Inverse mapping for conformal cube sphere for quadrant of North-pole face in which X and Y are both positive. All other mappings to other cube face coordinates can be recovered from rotations of this map. There a 3 other quadrants for the north-pole face and five other faces for a total of twenty-four quadrants. Because of symmetry only the reverse for a single quadrant is needed. Because of branch cuts and the complex transform the inverse mappings are multi-valued in general, using a single quadrant case allows a simple set of rules to be applied.

The mapping is valid for the cube face quadrant defined by $0 < x < 1$ and $0 < y < 1$, where a full cube face has extent $-1 < x < 1$ and $-1 < y < 1$. The quadrant for the mapping is from a cube face that has "north-pole" at its center $(x=0, y=0)$. i.e., has X, Y, Z = (0, 0, 1) at its center.
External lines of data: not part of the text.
-- ==== Sys2Proof/Laws/Memory.lean ====
section
/-! SUPPORT. Sys2Proof/Laws/Memory.lean: bytes read after a write, and the canonical form that every memory operation
keeps (spec/02_coxis_model.md R44 to R50). -/

namespace Sys2Proof.Machine

/-- The canonical form, as a statement about the head and the rest. -/
theorem Memory.wf_cons {a : Nat} {b : Byte} {t : List Host.Cell} :
    Memory.wf ((a, b) :: t) = true ↔ b ≠ 0 ∧ (∀ c ∈ t.head?, a < c.1) ∧ Memory.wf t = true := by
  cases t with
  | nil => simp [Memory.wf]
  | cons c t => obtain ⟨a', b'⟩ := c; simp [Memory.wf, and_assoc]

theorem cellsGet_of_lt {t : List Host.Cell} (h : Memory.wf t = true) {k : Nat} (hk : ∀ c ∈ t.head?, k < c.1) :
    cellsGet t k = 0 := by
  induction t with
  | nil => rfl
  | cons c t ih =>
    obtain ⟨a, b⟩ := c
    rw [Memory.wf_cons] at h
    have ha : k < a := by simpa using hk
    simp only [cellsGet]
    rw [if_neg (by omega)]
    exact ih h.2.2 (fun c hc => lt_trans ha (h.2.1 c hc))

/-- A byte read after one byte was written. -/
theorem cellsGet_cellsPut {t : List Host.Cell} (h : Memory.wf t = true) (a k : Nat) (b : Byte) :
    cellsGet (cellsPut t a b) k = if a = k then b else cellsGet t k := by
  induction t with
  | nil =>
    simp only [cellsPut]
    split
    · rename_i hb; subst hb; simp [cellsGet]
    · simp [cellsGet]
  | cons c t ih =>
    obtain ⟨a', b'⟩ := c
    have hw := h
    rw [Memory.wf_cons] at h
    simp only [cellsPut]
    by_cases e : a' = a
    · subst e
      rw [if_pos rfl]
      split
      · rename_i hb; subst hb
        by_cases hk : a' = k
        · subst hk
          rw [if_pos rfl]
          exact cellsGet_of_lt h.2.2 h.2.1
        · simp [cellsGet, hk]
      · simp only [cellsGet]; split <;> rfl
    · rw [if_neg e]
      by_cases l : a < a'
      · rw [if_pos l]
        split
        · rename_i hb; subst hb
          by_cases hk : a = k
          · subst hk
            rw [if_pos rfl]
            exact cellsGet_of_lt hw (by simpa using l)
          · simp [hk]
        · simp only [cellsGet]
      · rw [if_neg l]
        simp only [cellsGet, ih h.2.2]
        split
        · rename_i hk; subst hk; simp [Ne.symm e]
        · rfl

theorem cellsPut_head {t : List Host.Cell} {a k : Nat} {b : Byte} (hk : k < a) (ht : ∀ c ∈ t.head?, k < c.1)
    (hw : Memory.wf t = true) : ∀ c ∈ (cellsPut t a b).head?, k < c.1 := by
  cases t with
  | nil => simp only [cellsPut]; split <;> simp [hk]
  | cons c t =>
    obtain ⟨a', b'⟩ := c
    have h' : k < a' := by simpa using ht
    rw [Memory.wf_cons] at hw
    simp only [cellsPut]
    split
    · split
      · intro c hc; exact lt_trans h' (hw.2.1 c hc)
      · simp [hk]
    · split
      · split <;> simp [hk, h']
      · simp [h']

/-- Writing a byte keeps the canonical form. -/
theorem Memory.wf_cellsPut {t : List Host.Cell} (h : Memory.wf t = true) (a : Nat) (b : Byte) :
    Memory.wf (cellsPut t a b) = true := by
  induction t with
  | nil => simp only [cellsPut]; split <;> simp_all [Memory.wf]
  | cons c t ih =>
    obtain ⟨a', b'⟩ := c
    have hw := h
    rw [Memory.wf_cons] at h
    simp only [cellsPut]
    split
    · rename_i e; subst e
      split
      · exact h.2.2
      · exact Memory.wf_cons.mpr ⟨by assumption, h.2.1, h.2.2⟩
    · split
      · split
        · exact hw
        · exact Memory.wf_cons.mpr ⟨by assumption, by simpa, hw⟩
      · exact Memory.wf_cons.mpr ⟨h.1, cellsPut_head (by omega) h.2.1 h.2.2, ih h.2.2⟩

/-- Storing a number keeps the canonical form. -/
theorem Memory.wf_cellsWrite {t : List Host.Cell} (h : Memory.wf t = true) (a n v : Nat) :
    Memory.wf (cellsWrite t a n v) = true := by
  induction n generalizing t a v with
  | zero => exact h
  | succ n ih => exact ih (Memory.wf_cellsPut h a _) _ _

/-- Storing bytes keeps the canonical form. -/
theorem Memory.wf_cellsWriteBytes {t : List Host.Cell} (h : Memory.wf t = true) (a : Nat) (bs : List Byte) :
    Memory.wf (cellsWriteBytes t a bs) = true := by
  induction bs generalizing t a with
  | nil => exact h
  | cons b bs ih => exact ih (Memory.wf_cellsPut h a b) _

/-- Dropping cells keeps the canonical form. -/
theorem Memory.wf_filter {t : List Host.Cell} (h : Memory.wf t = true) (p : Host.Cell → Bool) :
    Memory.wf (t.filter p) = true ∧ ∀ k, (∀ c ∈ t.head?, k < c.1) → ∀ c ∈ (t.filter p).head?, k < c.1 := by
  induction t with
  | nil => exact ⟨h, fun _ h => h⟩
  | cons c t ih =>
    obtain ⟨a, b⟩ := c
    rw [Memory.wf_cons] at h
    have i := ih h.2.2
    by_cases hp : p (a, b)
    · simp only [List.filter, hp]
      exact ⟨Memory.wf_cons.mpr ⟨h.1, i.2 a h.2.1, i.1⟩, by simp⟩
    · simp only [List.filter, hp]
      refine ⟨i.1, fun k hk => i.2 k ?_⟩
      intro c hc
      exact lt_trans (by simpa using hk) (h.2.1 c hc)

/-- Clearing bytes keeps the canonical form. -/
theorem Memory.wf_cellsClear {t : List Host.Cell} (h : Memory.wf t = true) (a n : Nat) :
    Memory.wf (cellsClear t a n) = true := (Memory.wf_filter h _).1

/-- Copying bytes keeps the canonical form. -/
theorem Memory.wf_cellsCopy {m : List Host.Cell} (h : Memory.wf m = true) (src : List Host.Cell) (a n b : Nat) :
    Memory.wf (cellsCopy m src a n b) = true := by
  unfold cellsCopy
  generalize src.filter _ = l
  have h := Memory.wf_cellsClear h b n
  revert h
  generalize cellsClear m b n = m
  intro h
  induction l generalizing m with
  | nil => exact h
  | cons c l ih => exact ih _ (Memory.wf_cellsPut h _ _)

/-- A byte outside a store reads as before. -/
theorem cellsGet_cellsWrite_outside {t : List Host.Cell} (h : Memory.wf t = true) (a n v k : Nat)
    (hk : k < a ∨ a + n ≤ k) : cellsGet (cellsWrite t a n v) k = cellsGet t k := by
  induction n generalizing t a v with
  | zero => rfl
  | succ n ih =>
    simp only [cellsWrite]
    rw [ih (Memory.wf_cellsPut h a _) _ _ (by omega), cellsGet_cellsPut h, if_neg (by omega)]

/-- A stored byte, the least significant at the lowest address. -/
theorem cellsGet_cellsWrite_inside {t : List Host.Cell} (h : Memory.wf t = true) (a n v k : Nat) (hk : k < n) :
    cellsGet (cellsWrite t a n v) (a + k) = BitVec.ofNat 8 (v / 256 ^ k) := by
  induction n generalizing t a v k with
  | zero => omega
  | succ n ih =>
    simp only [cellsWrite]
    cases k with
    | zero =>
      rw [cellsGet_cellsWrite_outside (Memory.wf_cellsPut h a _) _ _ _ _ (by omega), cellsGet_cellsPut h]
      simp
    | succ k =>
      have e : a + (k + 1) = a + 1 + k := by omega
      rw [e, ih (Memory.wf_cellsPut h a _) (a + 1) (v / 256) k (by omega), Nat.div_div_eq_div_mul, Nat.pow_succ,
        Nat.mul_comm]

/-- A number read where it was stored. -/
theorem cellsRead_cellsWrite_same {t : List Host.Cell} (h : Memory.wf t = true) (a n v : Nat) :
    cellsRead (cellsWrite t a n v) a n = v % 256 ^ n := by
  have g : ∀ m k, k + m = n → cellsRead (cellsWrite t a n v) (a + k) m = v / 256 ^ k % 256 ^ m := by
    intro m
    induction m with
    | zero => intro k _; simp [cellsRead, Nat.mod_one]
    | succ m ih =>
      intro k hk
      simp only [cellsRead]
      rw [cellsGet_cellsWrite_inside h _ _ _ _ (by omega), Nat.add_assoc, ih (k + 1) (by omega)]
      simp only [BitVec.toNat_ofNat]
      rw [Nat.pow_succ 256 k, ← Nat.div_div_eq_div_mul, Nat.pow_succ 256 m, Nat.mul_comm (256 ^ m) 256, Nat.mod_mul]
  simpa using g n 0 (by omega)

end Sys2Proof.Machine
end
The valid ranges of X and Y for this mapping and convention are a quadrant defined be geodesics that connect the points A, B, C and D, on the shell of a sphere of radius $R$ with X, Y coordinates as follows

A = (0, 0)
B = (√2, 0)
C = (√3/3, √3/3)
D = (0, √2)

conformal_cubed_sphere_mapping(x, y; W_map=W_Rancic)

Conformal mapping from a face of a cube onto the equivalent sector of a sphere with unit radius.

Map the north-pole face of a cube with coordinates $(x, y)$ onto the equivalent sector of the sphere with coordinates $(X, Y, Z)$.

The cube's face oriented normal to $z$-axis and its coordinates must lie within the range $-1 ≤ x ≤ 1$, $-1 ≤ y ≤ 1$ with its center at $(x, y) = (0, 0)$. The coordinates $X, Y$ increase in the same direction as $x, y$.

The numerical conformal mapping used here is described by Rančić et al. [1].

This is a Julia translation of MATLAB code from MITgcm that is based on Fortran 77 code from Jim Purser & Misha Rančić.

Examples

The center of the cube's face $(x, y) = (0, 0)$ is mapped onto $(X, Y, Z) = (0, 0, 1)$

julia> using CubedSphere

julia> conformal_cubed_sphere_mapping(0, 0)
(0, 0, 1.0)

and the edge of the cube's face at $(x, y) = (1, 1)$ is mapped onto $(X, Y, Z) = (√3/3, √3/3, √3/3)$

julia> using CubedSphere

julia> conformal_cubed_sphere_mapping(1, 1)
(0.5773502691896256, 0.5773502691896256, 0.5773502691896257)

References

• [1] Rančić et al., Q. J. R. Meteorol., (1996).